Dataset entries
-- ==== Sys2Proof/Machine/Sched.lean ====
section
/-! DEFINITION. What happens next: the schedule's choice where it has one, else a fixed policy over what the part may do (log 1);
the issue of one instruction (R121 to R128, R47, R51). -/

namespace Sys2Proof.Machine

/-- The flight of the front issues its next instruction: a cause recorded when it started first, then the sets that join, the fetch, the
decoder and the instruction's meaning (R122, R128, R391, R413). -/
def State.issueNext (s : State) : Out :=
  match s.issuing with
  | none => .refused .noFlight
  | some i0 =>
    match (if i0.fl.takes && i0.fl.count = 0 && i0.fl.pfx.isNone then i0.w.recorded else none) with
    | some c => .next (s.takeRecorded i0 c)
    | none =>
      let s1 := s.merge i0
      match s1.issuing with
      | none => .refused .noFlight
      | some i =>
        match s1.fetchInstr i.w.core i.w.wg.ctx i.ipc i.fl.pfx.isSome with
        | .waits => .next s1
        | .miss va => .next (s1.startWalk i.w.wg.ctx va (some i.w.key))
        | .fail c va => holdFault s1 i c va .fetch
        | .ok ws poison =>
          if poison then raise s1 i i.wg.serCause
          else
            let s2 := s1.useWords i.w.core i.w.wg.ctx ws.length i.ipc
            match i.decode ws with
            | .ok ins _ => exec ins s2
            | .bad c => execUnassignedInstruction c s2

/-- The flight of a core's slot comes to the front. -/
def State.frontSlot (s : State) (core slot : Nat) : State :=
  let mine (f : Flight) : Bool := f.core = core && f.slot = slot
  { s with flights := s.flights.filter mine ++ s.flights.filter fun f => !mine f }

/-- A host's write to a register of MW0: the row of the field that takes it; ADMDB is written only 256-byte aligned (R492, R493; log 67). -/
def State.hostWrite (s : State) (port offset : Nat) (value : BitVec 64) (command buffer : List (BitVec 8)) : Out :=
  if offset = 0x10 ∧ value.toNat % 256 = 0 ∧ s.linkUp port then
    State.command
      { s with ports := s.ports.mapIdx fun n (p : HostPort) => if n = port then { p with admdb := value.toNat } else p }
      port command buffer
  else s.writeRegister port offset value

/-- One choice of the schedule. -/
def State.run (s : State) (c : Choice) : Out :=
  match c with
  | .issue core slot =>
    if s.flights.any fun f => f.core = core && f.slot = slot then (s.frontSlot core slot).issueNext else .refused .noFlight
  | .event e => exec e s
  | .hostWrite port offset value command buffer => s.hostWrite port offset value command buffer
  | .readMw0 port offset =>
    if s.linkUp port then .next (s.tellHost port [.mw0 port offset (s.register port offset)]) else .refused (.notEnabled "REGISTER_READ")
  | .readMw1 port block =>
    if s.linkUp port && s.accepts .always then .next (s.tellHost port [.mw1 port block (s.blockRegs block)])
    else .refused (.notEnabled "REGISTER_READ")
  | .work id => s.workOn id
  | .overtake id => s.overtake id
  | .portion id granule => s.portion id granule

/-- Whether the part takes a choice in this state. -/
def State.takes (s : State) (c : Choice) : Bool :=
  match s.run c with
  | .refused _ => false
  | _ => true

/-- Whether issuing in a slot does something: a stall leaves the flight as it was. -/
def State.progresses (s : State) (core slot : Nat) : Bool :=
  match s.run (.issue core slot) with
  | .refused _ => false
  | .fault _ => true
  | .next t =>
    t.walks.length != s.walks.length ||
    (match s.flights.find? fun f => f.core = core && f.slot = slot, t.flights.find? fun f => f.core = core && f.slot = slot with
     | some a, some b => a.count != b.count || a.pfx != b.pfx || a.warp != b.warp
     | _, _ => true)

end Sys2Proof.Machine
end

- _Problem_
Reproduce the whole of the records exactly, so that no line differs from the source above.

- _Worked solution_
-- ==== Sys2Proof/Machine/Sched.lean ====
section
/-! DEFINITION. What happens next: the schedule's choice where it has one, else a fixed policy over what the part may do (log 1);
the issue of one instruction (R121 to R128, R47, R51). -/

namespace Sys2Proof.Machine

/-- The flight of the front issues its next instruction: a cause recorded when it started first, then the sets that join, the fetch, the
decoder and the instruction's meaning (R122, R128, R391, R413). -/
def State.issueNext (s : State) : Out :=
  match s.issuing with
  | none => .refused .noFlight
  | some i0 =>
    match (if i0.fl.takes && i0.fl.count = 0 && i0.fl.pfx.isNone then i0.w.recorded else none) with
    | some c => .next (s.takeRecorded i0 c)
    | none =>
      let s1 := s.merge i0
      match s1.issuing with
      | none => .refused .noFlight
      | some i =>
        match s1.fetchInstr i.w.core i.w.wg.ctx i.ipc i.fl.pfx.isSome with
        | .waits => .next s1
        | .miss va => .next (s1.startWalk i.w.wg.ctx va (some i.w.key))
        | .fail c va => holdFault s1 i c va .fetch
        | .ok ws poison =>
          if poison then raise s1 i i.wg.serCause
          else
            let s2 := s1.useWords i.w.core i.w.wg.ctx ws.length i.ipc
            match i.decode ws with
            | .ok ins _ => exec ins s2
            | .bad c => execUnassignedInstruction c s2

/-- The flight of a core's slot comes to the front. -/
def State.frontSlot (s : State) (core slot : Nat) : State :=
  let mine (f : Flight) : Bool := f.core = core && f.slot = slot
  { s with flights := s.flights.filter mine ++ s.flights.filter fun f => !mine f }

/-- A host's write to a register of MW0: the row of the field that takes it; ADMDB is written only 256-byte aligned (R492, R493; log 67). -/
def State.hostWrite (s : State) (port offset : Nat) (value : BitVec 64) (command buffer : List (BitVec 8)) : Out :=
  if offset = 0x10 ∧ value.toNat % 256 = 0 ∧ s.linkUp port then
    State.command
      { s with ports := s.ports.mapIdx fun n (p : HostPort) => if n = port then { p with admdb := value.toNat } else p }
      port command buffer
  else s.writeRegister port offset value

/-- One choice of the schedule. -/
def State.run (s : State) (c : Choice) : Out :=
  match c with
  | .issue core slot =>
    if s.flights.any fun f => f.core = core && f.slot = slot then (s.frontSlot core slot).issueNext else .refused .noFlight
  | .event e => exec e s
  | .hostWrite port offset value command buffer => s.hostWrite port offset value command buffer
  | .readMw0 port offset =>
    if s.linkUp port then .next (s.tellHost port [.mw0 port offset (s.register port offset)]) else .refused (.notEnabled "REGISTER_READ")
  | .readMw1 port block =>
    if s.linkUp port && s.accepts .always then .next (s.tellHost port [.mw1 port block (s.blockRegs block)])
    else .refused (.notEnabled "REGISTER_READ")
  | .work id => s.workOn id
  | .overtake id => s.overtake id
  | .portion id granule => s.portion id granule

/-- Whether the part takes a choice in this state. -/
def State.takes (s : State) (c : Choice) : Bool :=
  match s.run c with
  | .refused _ => false
  | _ => true

/-- Whether issuing in a slot does something: a stall leaves the flight as it was. -/
def State.progresses (s : State) (core slot : Nat) : Bool :=
  match s.run (.issue core slot) with
  | .refused _ => false
  | .fault _ => true
  | .next t =>
    t.walks.length != s.walks.length ||
    (match s.flights.find? fun f => f.core = core && f.slot = slot, t.flights.find? fun f => f.core = core && f.slot = slot with
     | some a, some b => a.count != b.count || a.pfx != b.pfx || a.warp != b.warp
     | _, _ => true)

end Sys2Proof.Machine
end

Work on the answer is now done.